Вета недоумённо почесала в затылке: этот неряшливый дядька — её сын?
— Пил он. Вот и утоп… Мёртвым царствие небесное. Ты чернилами писать умеешь?
Девочка помотала косичками. Старушка выдвинула один из многочисленных ящичков шкафа и достала стеклянную непроливайку, металлическое перо и толстую тетрадь. Иветта просидела в гостях до вечера, сажая синие кляксы на жёлтую клетчатую бумагу и выписывая под диктовку кривые буквы. Счастью её, казалось, не было конца, когда добрая волшебница протянула письменные принадлежности:
— Дарю, принцесса. Пиши хорошие сказки.
Следующим утром Вета, не завтракая, достала гостинец, устроилась за шатким столом и обмакнула перо в чернила. Как ни странно, история полилась на страницы сама собой: капитан Парассо с дурным характером и обвислыми усами хмуро глядел с корабля на берег острова. Он с утра был не в духе: кто-то стащил из его каюты остатки грога, и, судя по походке боцмана, это был он. Но капитан был не дурак: боцман — единственный, кто знает выход из этого узкого пролива, а поэтому с расправой надо бы обождать. Но потом капитан его не пощадит… И тогда доля сокровищ боцмана достанется ему, Парассо…

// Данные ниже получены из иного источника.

/-! The fields after `respond`. -/
@[simp] theorem respond_cfg (e : Bool) (d : Word) (s : State) : (respond e d s).cfg = s.cfg := rfl
@[simp] theorem respond_phase (e : Bool) (d : Word) (s : State) : (respond e d s).phase = s.phase := rfl
@[simp] theorem respond_ptRun (e : Bool) (d : Word) (s : State) : (respond e d s).ptRun = s.ptRun := rfl
@[simp] theorem respond_ptT0 (e : Bool) (d : Word) (s : State) : (respond e d s).ptT0 = s.ptT0 := rfl
@[simp] theorem respond_bitIdx (e : Bool) (d : Word) (s : State) : (respond e d s).bitIdx = s.bitIdx := rfl
@[simp] theorem respond_frame (e : Bool) (d : Word) (s : State) : (respond e d s).frame = s.frame := rfl
@[simp] theorem respond_status (e : Bool) (d : Word) (s : State) : (respond e d s).status = s.status := rfl
@[simp] theorem respond_hum (e : Bool) (d : Word) (s : State) : (respond e d s).hum = s.hum := rfl
@[simp] theorem respond_tempc (e : Bool) (d : Word) (s : State) : (respond e d s).tempc = s.tempc := rfl
@[simp] theorem respond_tempf (e : Bool) (d : Word) (s : State) : (respond e d s).tempf = s.tempf := rfl
@[simp] theorem respond_tempk (e : Bool) (d : Word) (s : State) : (respond e d s).tempk = s.tempk := rfl
@[simp] theorem respond_pinDir (e : Bool) (d : Word) (s : State) : (respond e d s).pinDir = s.pinDir := rfl
@[simp] theorem respond_pinOut (e : Bool) (d : Word) (s : State) : (respond e d s).pinOut = s.pinOut := rfl
@[simp] theorem respond_slpReq (e : Bool) (d : Word) (s : State) : (respond e d s).slpReq = s.slpReq := rfl
@[simp] theorem respond_slpMs (e : Bool) (d : Word) (s : State) : (respond e d s).slpMs = s.slpMs := rfl
@[simp] theorem respond_doneStb (e : Bool) (d : Word) (s : State) : (respond e d s).doneStb = s.doneStb := rfl
@[simp] theorem respond_doneCode (e : Bool) (d : Word) (s : State) : (respond e d s).doneCode = s.doneCode := rfl
@[simp] theorem respond_rsp (e : Bool) (d : Word) (s : State) : (respond e d s).rsp = some ⟨e, d⟩ := rfl
@[simp] theorem respond_script (e : Bool) (d : Word) (s : State) : (respond e d s).script = s.script := rfl
@[simp] theorem respond_clocks (e : Bool) (d : Word) (s : State) : (respond e d s).clocks = s.clocks := rfl
@[simp] theorem respond_usCount (e : Bool) (d : Word) (s : State) : (respond e d s).usCount = s.usCount := rfl
@[simp] theorem respond_drawn (e : Bool) (d : Word) (s : State) : (respond e d s).drawn = s.drawn := rfl

/-! The fields after `drive`. -/
@[simp] theorem drive_cfg (d : PinDir) (l : Level) (s : State) : (drive d l s).cfg = s.cfg := rfl
@[simp] theorem drive_phase (d : PinDir) (l : Level) (s : State) : (drive d l s).phase = s.phase := rfl
@[simp] theorem drive_ptRun (d : PinDir) (l : Level) (s : State) : (drive d l s).ptRun = s.ptRun := rfl
@[simp] theorem drive_ptT0 (d : PinDir) (l : Level) (s : State) : (drive d l s).ptT0 = s.ptT0 := rfl
@[simp] theorem drive_bitIdx (d : PinDir) (l : Level) (s : State) : (drive d l s).bitIdx = s.bitIdx := rfl
@[simp] theorem drive_frame (d : PinDir) (l : Level) (s : State) : (drive d l s).frame = s.frame := rfl
@[simp] theorem drive_status (d : PinDir) (l : Level) (s : State) : (drive d l s).status = s.status := rfl
@[simp] theorem drive_hum (d : PinDir) (l : Level) (s : State) : (drive d l s).hum = s.hum := rfl
@[simp] theorem drive_tempc (d : PinDir) (l : Level) (s : State) : (drive d l s).tempc = s.tempc := rfl
@[simp] theorem drive_tempf (d : PinDir) (l : Level) (s : State) : (drive d l s).tempf = s.tempf := rfl
@[simp] theorem drive_tempk (d : PinDir) (l : Level) (s : State) : (drive d l s).tempk = s.tempk := rfl
@[simp] theorem drive_pinDir (d : PinDir) (l : Level) (s : State) : (drive d l s).pinDir = d := rfl
@[simp] theorem drive_pinOut (d : PinDir) (l : Level) (s : State) : (drive d l s).pinOut = l := rfl
@[simp] theorem drive_slpReq (d : PinDir) (l : Level) (s : State) : (drive d l s).slpReq = s.slpReq := rfl
@[simp] theorem drive_slpMs (d : PinDir) (l : Level) (s : State) : (drive d l s).slpMs = s.slpMs := rfl
@[simp] theorem drive_doneStb (d : PinDir) (l : Level) (s : State) : (drive d l s).doneStb = s.doneStb := rfl
@[simp] theorem drive_doneCode (d : PinDir) (l : Level) (s : State) : (drive d l s).doneCode = s.doneCode := rfl
@[simp] theorem drive_rsp (d : PinDir) (l : Level) (s : State) : (drive d l s).rsp = s.rsp := rfl
@[simp] theorem drive_script (d : PinDir) (l : Level) (s : State) : (drive d l s).script = s.script := rfl
@[simp] theorem drive_clocks (d : PinDir) (l : Level) (s : State) : (drive d l s).clocks = s.clocks := rfl
@[simp] theorem drive_usCount (d : PinDir) (l : Level) (s : State) : (drive d l s).usCount = s.usCount := rfl
@[simp] theorem drive_drawn (d : PinDir) (l : Level) (s : State) : (drive d l s).drawn = s.drawn := rfl

/-! The fields after `askSleep`. -/
@[simp] theorem askSleep_cfg (ms : BitVec 16) (s : State) : (askSleep ms s).cfg = s.cfg := rfl
@[simp] theorem askSleep_phase (ms : BitVec 16) (s : State) : (askSleep ms s).phase = s.phase := rfl
@[simp] theorem askSleep_ptRun (ms : BitVec 16) (s : State) : (askSleep ms s).ptRun = s.ptRun := rfl
@[simp] theorem askSleep_ptT0 (ms : BitVec 16) (s : State) : (askSleep ms s).ptT0 = s.ptT0 := rfl
@[simp] theorem askSleep_bitIdx (ms : BitVec 16) (s : State) : (askSleep ms s).bitIdx = s.bitIdx := rfl
@[simp] theorem askSleep_frame (ms : BitVec 16) (s : State) : (askSleep ms s).frame = s.frame := rfl
@[simp] theorem askSleep_status (ms : BitVec 16) (s : State) : (askSleep ms s).status = s.status := rfl
@[simp] theorem askSleep_hum (ms : BitVec 16) (s : State) : (askSleep ms s).hum = s.hum := rfl
@[simp] theorem askSleep_tempc (ms : BitVec 16) (s : State) : (askSleep ms s).tempc = s.tempc := rfl
@[simp] theorem askSleep_tempf (ms : BitVec 16) (s : State) : (askSleep ms s).tempf = s.tempf := rfl
@[simp] theorem askSleep_tempk (ms : BitVec 16) (s : State) : (askSleep ms s).tempk = s.tempk := rfl
@[simp] theorem askSleep_pinDir (ms : BitVec 16) (s : State) : (askSleep ms s).pinDir = s.pinDir := rfl
@[simp] theorem askSleep_pinOut (ms : BitVec 16) (s : State) : (askSleep ms s).pinOut = s.pinOut := rfl
@[simp] theorem askSleep_slpReq (ms : BitVec 16) (s : State) : (askSleep ms s).slpReq = true := rfl
@[simp] theorem askSleep_slpMs (ms : BitVec 16) (s : State) : (askSleep ms s).slpMs = ms := rfl
@[simp] theorem askSleep_doneStb (ms : BitVec 16) (s : State) : (askSleep ms s).doneStb = s.doneStb := rfl
@[simp] theorem askSleep_doneCode (ms : BitVec 16) (s : State) : (askSleep ms s).doneCode = s.doneCode := rfl
@[simp] theorem askSleep_rsp (ms : BitVec 16) (s : State) : (askSleep ms s).rsp = s.rsp := rfl
@[simp] theorem askSleep_script (ms : BitVec 16) (s : State) : (askSleep ms s).script = s.script := rfl
@[simp] theorem askSleep_clocks (ms : BitVec 16) (s : State) : (askSleep ms s).clocks = s.clocks := rfl
@[simp] theorem askSleep_usCount (ms : BitVec 16) (s : State) : (askSleep ms s).usCount = s.usCount := rfl
@[simp] theorem askSleep_drawn (ms : BitVec 16) (s : State) : (askSleep ms s).drawn = s.drawn := rfl

/-! The fields after `endSleep`. -/
@[simp] theorem endSleep_cfg (s : State) : (endSleep s).cfg = s.cfg := rfl
@[simp] theorem endSleep_phase (s : State) : (endSleep s).phase = s.phase := rfl
@[simp] theorem endSleep_ptRun (s : State) : (endSleep s).ptRun = s.ptRun := rfl
@[simp] theorem endSleep_ptT0 (s : State) : (endSleep s).ptT0 = s.ptT0 := rfl
@[simp] theorem endSleep_bitIdx (s : State) : (endSleep s).bitIdx = s.bitIdx := rfl
@[simp] theorem endSleep_frame (s : State) : (endSleep s).frame = s.frame := rfl
@[simp] theorem endSleep_status (s : State) : (endSleep s).status = s.status := rfl
@[simp] theorem endSleep_hum (s : State) : (endSleep s).hum = s.hum := rfl
@[simp] theorem endSleep_tempc (s : State) : (endSleep s).tempc = s.tempc := rfl
@[simp] theorem endSleep_tempf (s : State) : (endSleep s).tempf = s.tempf := rfl
@[simp] theorem endSleep_tempk (s : State) : (endSleep s).tempk = s.tempk := rfl
@[simp] theorem endSleep_pinDir (s : State) : (endSleep s).pinDir = s.pinDir := rfl
@[simp] theorem endSleep_pinOut (s : State) : (endSleep s).pinOut = s.pinOut := rfl
@[simp] theorem endSleep_slpReq (s : State) : (endSleep s).slpReq = false := rfl
@[simp] theorem endSleep_slpMs (s : State) : (endSleep s).slpMs = s.slpMs := rfl
@[simp] theorem endSleep_doneStb (s : State) : (endSleep s).doneStb = s.doneStb := rfl
@[simp] theorem endSleep_doneCode (s : State) : (endSleep s).doneCode = s.doneCode := rfl
@[simp] theorem endSleep_rsp (s : State) : (endSleep s).rsp = s.rsp := rfl
@[simp] theorem endSleep_script (s : State) : (endSleep s).script = s.script := rfl
@[simp] theorem endSleep_clocks (s : State) : (endSleep s).clocks = s.clocks := rfl
@[simp] theorem endSleep_usCount (s : State) : (endSleep s).usCount = s.usCount := rfl
@[simp] theorem endSleep_drawn (s : State) : (endSleep s).drawn = s.drawn := rfl

/-! The fields after `stopTimer`. -/
@[simp] theorem stopTimer_cfg (s : State) : (stopTimer s).cfg = s.cfg := rfl
@[simp] theorem stopTimer_phase (s : State) : (stopTimer s).phase = s.phase := rfl
@[simp] theorem stopTimer_ptRun (s : State) : (stopTimer s).ptRun = false := rfl
@[simp] theorem stopTimer_ptT0 (s : State) : (stopTimer s).ptT0 = s.ptT0 := rfl
@[simp] theorem stopTimer_bitIdx (s : State) : (stopTimer s).bitIdx = s.bitIdx := rfl
@[simp] theorem stopTimer_frame (s : State) : (stopTimer s).frame = s.frame := rfl
@[simp] theorem stopTimer_status (s : State) : (stopTimer s).status = s.status := rfl
@[simp] theorem stopTimer_hum (s : State) : (stopTimer s).hum = s.hum := rfl
@[simp] theorem stopTimer_tempc (s : State) : (stopTimer s).tempc = s.tempc := rfl
@[simp] theorem stopTimer_tempf (s : State) : (stopTimer s).tempf = s.tempf := rfl
@[simp] theorem stopTimer_tempk (s : State) : (stopTimer s).tempk = s.tempk := rfl
@[simp] theorem stopTimer_pinDir (s : State) : (stopTimer s).pinDir = s.pinDir := rfl
@[simp] theorem stopTimer_pinOut (s : State) : (stopTimer s).pinOut = s.pinOut := rfl
@[simp] theorem stopTimer_slpReq (s : State) : (stopTimer s).slpReq = s.slpReq := rfl
@[simp] theorem stopTimer_slpMs (s : State) : (stopTimer s).slpMs = s.slpMs := rfl
@[simp] theorem stopTimer_doneStb (s : State) : (stopTimer s).doneStb = s.doneStb := rfl
@[simp] theorem stopTimer_doneCode (s : State) : (stopTimer s).doneCode = s.doneCode := rfl
@[simp] theorem stopTimer_rsp (s : State) : (stopTimer s).rsp = s.rsp := rfl
@[simp] theorem stopTimer_script (s : State) : (stopTimer s).script = s.script := rfl
@[simp] theorem stopTimer_clocks (s : State) : (stopTimer s).clocks = s.clocks := rfl
@[simp] theorem stopTimer_usCount (s : State) : (stopTimer s).usCount = s.usCount := rfl
@[simp] theorem stopTimer_drawn (s : State) : (stopTimer s).drawn = s.drawn := rfl

/-! The fields after `startTimer`. -/
@[simp] theorem startTimer_cfg (t : Nat) (s : State) : (startTimer t s).cfg = s.cfg := rfl
@[simp] theorem startTimer_phase (t : Nat) (s : State) : (startTimer t s).phase = s.phase := rfl
@[simp] theorem startTimer_ptRun (t : Nat) (s : State) : (startTimer t s).ptRun = true := rfl
@[simp] theorem startTimer_ptT0 (t : Nat) (s : State) : (startTimer t s).ptT0 = t := rfl
@[simp] theorem startTimer_bitIdx (t : Nat) (s : State) : (startTimer t s).bitIdx = s.bitIdx := rfl
@[simp] theorem startTimer_frame (t : Nat) (s : State) : (startTimer t s).frame = s.frame := rfl
@[simp] theorem startTimer_status (t : Nat) (s : State) : (startTimer t s).status = s.status := rfl
@[simp] theorem startTimer_hum (t : Nat) (s : State) : (startTimer t s).hum = s.hum := rfl
@[simp] theorem startTimer_tempc (t : Nat) (s : State) : (startTimer t s).tempc = s.tempc := rfl
@[simp] theorem startTimer_tempf (t : Nat) (s : State) : (startTimer t s).tempf = s.tempf := rfl
@[simp] theorem startTimer_tempk (t : Nat) (s : State) : (startTimer t s).tempk = s.tempk := rfl
@[simp] theorem startTimer_pinDir (t : Nat) (s : State) : (startTimer t s).pinDir = s.pinDir := rfl
@[simp] theorem startTimer_pinOut (t : Nat) (s : State) : (startTimer t s).pinOut = s.pinOut := rfl
@[simp] theorem startTimer_slpReq (t : Nat) (s : State) : (startTimer t s).slpReq = s.slpReq := rfl
@[simp] theorem startTimer_slpMs (t : Nat) (s : State) : (startTimer t s).slpMs = s.slpMs := rfl
@[simp] theorem startTimer_doneStb (t : Nat) (s : State) : (startTimer t s).doneStb = s.doneStb := rfl
@[simp] theorem startTimer_doneCode (t : Nat) (s : State) : (startTimer t s).doneCode = s.doneCode := rfl
@[simp] theorem startTimer_rsp (t : Nat) (s : State) : (startTimer t s).rsp = s.rsp := rfl
@[simp] theorem startTimer_script (t : Nat) (s : State) : (startTimer t s).script = s.script := rfl
@[simp] theorem startTimer_clocks (t : Nat) (s : State) : (startTimer t s).clocks = s.clocks := rfl
@[simp] theorem startTimer_usCount (t : Nat) (s : State) : (startTimer t s).usCount = s.usCount := rfl
@[simp] theorem startTimer_drawn (t : Nat) (s : State) : (startTimer t s).drawn = s.drawn := rfl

Уже потом появился Гур? — суровый охотник из джунглей, маленькая колдунья ПАола с чёрными косами, Элано — робкий эльф, который умел танцевать и во всём хотел походить на брата — хитрого и сильного воина, ловкая плясунья ИдАна и далёкая страна Виноградарей, где растили сладкий розовый виноград размером с дыню.
Всю неделю, пока саднило горло и температура поднималась до тридцати восьми, Вета аккуратно вписывала приключения героев в едва заметные клетки листов. А когда сказка вдруг почему-то останавливалась, девочка брала тетрадь подмышку и стучалась в "газетную" дверь. Нина Вениаминовна здорово рассказывала о жарких пляжах на далёком юге, легендах о старых крепостях и кладах, удивительных свойствах камней и растений. Пока они обедали варёной картошкой (каша так вечно и подгорала), сказка оживала снова и синие буквы знаменовали новое путешествие к Озеру Снов или в Таинственные Подземелья.
А потом старушка слегла. Сразу откуда-то взялись два угрюмых дядьки, представились родственниками, принялись пить, браниться, делить и без того крохотную комнату. Лишь один раз, когда они ушли сдавать бутылки, Вете удалось проникнуть за "газетную" дверь. Нина Вениаминовна исхудала, пожелтела, глаза потускли, уголки рта низко опустились. Девочка взяла её за руку и заплакала.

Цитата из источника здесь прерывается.